- [Exercise goal]
Among the lines below, a stretch begins at the one with "bit each -/" and ends at the one with "kill : Bool := false". Repeat that stretch exactly, ends included.
═══
-- ==== Sys2Proof/Machine/State.lean ====
section
/-! DEFINITION. The whole state of the block, as plain data: the register store, the hidden state of each unit that
the spec's rules name or imply, the queue of waiting commands, and the state after reset. -/

namespace Sys2Proof.Machine

/-- Why a step stops with a fault. -/
inductive Fault where
  /-- No meaning of this model raises it: every error that the spec gives the block is an effect on its state. Safe. -/
  | none
  deriving DecidableEq, Repr

/-- Why a step is refused. -/
inductive Refusal where
  /-- Raised by Dispatch for a command that has no meaning yet. Safe: nothing can be proved of it. -/
  | notModelled (mnemonic : String)
  deriving DecidableEq, Repr

/-- One write that has joined a coincidence window (R57). -/
structure WinWrite where
  cls : Cls
  agent : Nat
  val : Nat
  tick : Nat
  word : Nat := 0
  deriving DecidableEq, Repr

/-- An open coincidence window of one field (R57). -/
structure Window where
  loc : Loc
  openAt : Nat
  writes : List WinWrite
  deriving DecidableEq, Repr

/-- A W1C clear or WO trigger that acts at its action tick, 8 ticks after its arrival (R60). -/
structure Trigger where
  loc : Loc
  cls : Cls
  agent : Nat
  val : Nat
  actAt : Nat
  word : Nat := 0
  deriving DecidableEq, Repr

/-- A word that has been written and is not yet answered (R45, R58): its number, writer and address, the code with which
part of it was refused (0 none), whether a field of it has been superseded, and the windows and triggers it still waits
for. -/
structure WordSt where
  id : Nat
  cls : Cls
  addr : Nat
  code : Nat
  sup : Bool
  left : Nat
  deriving DecidableEq, Repr

/-- The answer to an access: the class it answers, the words read, and the status byte or code (R45, R54). -/
structure Answer where
  cls : Cls
  data : List Nat
  status : Nat
  deriving DecidableEq, Repr

/-- A packet waiting to be sent as an ERL event or status message (R290, R291). -/
inductive EvtPkt where
  | events (page bits tick : Nat)
  | status (code detail stamp : Nat)
  deriving DecidableEq, Repr

/-- One log record (R402). -/
structure LogRec where
  seq : Nat
  type : Nat
  sev : Nat
  cls : Nat
  page : Nat
  stamp : Nat
  w4 : Nat
  w5 : Nat
  w6 : Nat
  link : Nat
  deriving DecidableEq, Repr

/-- The state of a path (R210, PATH_STATE). -/
inductive PState where
  | off | rx | tx | turn | obs | cal | sndTx | sndRx
  deriving DecidableEq, Repr

/-- Hidden state of one path: its state and turn-round (R213 to R215), its window, ONESHOT or SET (R220 to R222), its
withdrawal (R244), and what mutes its driver until a slot boundary (R81, R160, R226). -/
structure PathSt where
  /-- the state in force -/
  st : PState := .off
  /-- the target, the state left and the start (always-on tick) of the turn-round in progress, and the state whose
  receive input is in use until its 40th tick (R99) -/
  tgt : PState := .off
  left : PState := .off
  inFrom : PState := .off
  t1 : Nat := 0
  /-- the driver's enable, and whether it has switched in this turn-round (R214) -/
  drv : Bool := false
  drvDone : Bool := false
  /-- end of the window in progress -/
  win : Option Nat := none
  /-- tick at which the state in force was entered -/
  since : Nat := 0
  /-- end of the ONESHOT in progress and its return state -/
  shot : Option (Nat × PState) := none
  /-- a SET state, or the RET state of a ONESHOT, is in force -/
  held : Bool := false
  /-- withdrawn for foreground calibration, and a change of that which waits for the slot boundary -/
  wdr : Bool := false
  wdrTo : Option Bool := none
  /-- directions being calibrated while withdrawn: bit 0 transmit, bit 1 receive (R185) -/
  wdrDir : Nat := 0
  /-- the driver is suppressed until the next slot boundary, with the cause of R226 -/
  supp : Nat := 0
  /-- a released mute that lasts to the next slot boundary (R160) -/
  muteToSlot : Bool := false
  /-- a RETIRE or RX_RETIRE change that waits for the slot boundary (R163, R475) -/
  retTx : Bool := false
  retRx : Bool := false
  deriving DecidableEq, Repr

/-- Hidden state of a receive chain (04, 05): spans of INVALID samples, overload release, the waiting comparator
selection, the decimator alignment and the detectors. -/
structure RxSt where
  /-- ADC samples before this always-on tick are INVALID (R102, R106, R110) -/
  invUntil : Nat := 0
  /-- always-on tick of the engagement or of the last release step, and whether a step has been made (R112) -/
  ovlAt : Nat := 0
  ovlStep : Bool := false
  /-- OVL_HOLD and OVL_DECAY at a hardware engagement, which no later write shortens (R114) -/
  ovlHold : Nat := 0
  ovlDecay : Nat := 0
  /-- a comparator selection that waits for a permitted boundary: maps and spares of I and Q (R108) -/
  comp : Option (Nat × Nat × Nat × Nat) := none
  /-- always-on tick of the alignment in progress (R129) -/
  align : Option Nat := none
  /-- samples of the ADC queue before this always-on tick were discarded (R13) -/
  ovfUntil : Nat := 0
  /-- stamp of the sample with which the threshold count reached HOLD: the crossing is due (R130) -/
  thrDue : Option Nat := none
  deriving DecidableEq, Repr

/-- Hidden state of a transmit chain (06). -/
structure TxSt where
  /-- a cell selection that waits for a permitted boundary: maps and spares of I and Q (R148) -/
  cell : Option (Nat × Nat × Nat × Nat) := none
  /-- range change in progress: its start b as an always-on tick, its new range, and whether it has switched (R157) -/
  range : Option (Nat × Nat × Bool) := none
  /-- range changes requested while one is in progress (R157) -/
  rangeQ : List Nat := []
  /-- a mute released outside M5 lasts to this always-on tick (R160) -/
  muteUntil : Nat := 0
  /-- as of a receive path -/
  thrDue : Option Nat := none
  /-- the sample due at the pin at this always-on tick was missing in the DAC queue: zero goes out in its place (R13) -/
  hole : Option Nat := none
  deriving DecidableEq, Repr

/-- One entry of a timeline queue (R217). `id` is the push it came from, `cls` the class that made it, and
`slot` its place in the memory of the octet's queue. -/
structure QEntry where
  id : Nat
  cls : Cls
  t : Nat
  code : Nat
  st : Nat
  ret : Nat
  range : Nat
  mask : Nat
  arg : Nat
  slot : Nat := 0
  deriving DecidableEq, Repr

/-- Hidden state of one octet: its queue, and what has happened in the slot in progress. -/
structure OctSt where
  queue : List QEntry := []
  /-- a suppression has been reported in this slot (R227) -/
  reported : Bool := false
  /-- the octet's LO assignment changed in this slot (R74) -/
  moved : Bool := false
  /-- the turn-round, with the level it goes to, for which an RFFE sequence was last started (R230) -/
  rffeFor : Option (Nat × Bool) := none
  deriving DecidableEq, Repr

/-- What a loop is doing (R66, R76, R82). -/
inductive LoopPhase where
  | off | search | locked | ready
  /-- waits for the next commit, because fPFD changed (R82) -/
  | held
  /-- band search failed or fVCO out of range (R71) -/
  | failed
  deriving DecidableEq, Repr

/-- A mode transition in progress: its target, the time-base value of its request, and its origin. -/
structure Transit where
  target : Nat
  reqAt : Nat
  hw : Bool := false
  deriving DecidableEq, Repr

/-- Supplies, straps and pins (R19, R387, R482 to R490). -/
structure PowerSt where
  /-- VAUX in its range, and its voltage in mV (R486, R488) -/
  vaux : Bool := true
  vauxMv : Nat := 3300
  /-- VCORE, VCNV, VANA and VRF good -/
  vcore : Bool := false
  vcnv : Bool := false
  vana : Bool := false
  vrf : Bool := false
  /-- always-on tick since which all four have been good -/
  goodAt : Nat := 0
  /-- VIO1 to VIO4 good, one bit each -/
  vio : Nat := 0xF
  /-- RESET_N recognised as asserted (R490) -/
  resetN : Bool := false
  /-- TXKILL_N recognised as asserted, and the always-on tick since which it has been high (R161) -/
  kill : Bool := false
  /-- BIAS_SAFE has been read from OTP (R488) -/
  biasRead : Bool := false
  /-- the radio domains are isolated (R489) -/
  isolated : Bool := true
  deriving DecidableEq, Repr

/-- Clocks and the time base (03): hidden state of the four loops (0 CPLL, 1 LOA, 2 LOB, 3 LPLL), the holdover, the
step and TSYNC. -/
structure ClockSt where
  loops : List LoopPhase := [.off, .off, .off, .off]
  /-- always-on tick at which the count of comparisons of each loop started: with its search, or with its lock (R66) -/
  loopAt : List Nat := [0, 0, 0, 0]
  /-- the converter islands pass through the bypass sequence of one REFCLK edge before this always-on tick (R70, R91) -/
  bypUntil : Nat := 0
  /-- fPFD is 61.44 MHz (REF_RATE 0) at the last recognised rate (R64) -/
  lowPfd : Bool := false
  /-- REFCLK has returned; counting resumes at the next multiple of 16 with this INC (R82) -/
  resume : Option Nat := none
  /-- a STEP_GO waits for its REFCLK edge (R88) -/
  stepGo : Bool := false
  /-- TSYNCO is high until this always-on tick (R93) -/
  tsynco : Option Nat := none
  /-- receive samples before this always-on tick are invalid after a step or load in M4 (R88, R92) -/
  rxInvUntil : Nat := 0
  /-- a loss of lock of each loop that LOOP_READY will report (R80) -/
  lost : List Bool := [false, false, false, false]
  /-- LO phase calibration of LOA, LOB in progress since this tick (R237) -/
  loCal : List (Option Nat) := [none, none]
  /-- always-on tick at which each loop last became READY (R116, R260) -/
  readyAt : List Nat := [0, 0, 0, 0]
  deriving DecidableEq, Repr

/-- A sequence in progress on the RFFE master (R230): its number, the command it is at, the octet it was started for,
and whether that command is on its bus. -/
structure RffeRun where
  seq : Nat
  idx : Nat
  oct : Nat
  started : Bool
  deriving DecidableEq, Repr

/-- The RFFE master: the sequences in progress, and the tick at which the command on each bus ends. -/
structure RffeSt where
  runs : List RffeRun := []
  busy : List (Option Nat) := [none, none, none, none]
  deriving DecidableEq, Repr

/-- Lane power of one direction (R231, R232, R261 to R264). -/
structure LaneSleep where
  /-- end of the entry into sleep, and of the wake in progress (R261, R263) -/
  entryEnd : Nat := 0
  wakeEnd : Nat := 0
  /-- awake at least until this tick after a wake request (R232) -/
  holdUntil : Nat := 0
  /-- a failed wake keeps the direction awake (R264) -/
  failed : Bool := false
  /-- an ERL SLEEP request: its depth (1 light, 2 deep), FROM and UNTIL, where 0 is until withdrawn (R287) -/
  erl : Option (Nat × Nat × Nat) := none
  deriving DecidableEq, Repr

/-- A commit whose swap is awaited (R46): its page, the first tick at which it may swap, and whether it was immediate
or late. -/
structure CommitSt where
  page : Nat
  target : Nat
  immed : Bool
  late : Bool
  deriving DecidableEq, Repr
═══
- [Result of this exercise]
  /-- VIO1 to VIO4 good, one bit each -/
  vio : Nat := 0xF
  /-- RESET_N recognised as asserted (R490) -/
  resetN : Bool := false
  /-- TXKILL_N recognised as asserted, and the always-on tick since which it has been high (R161) -/
  kill : Bool := false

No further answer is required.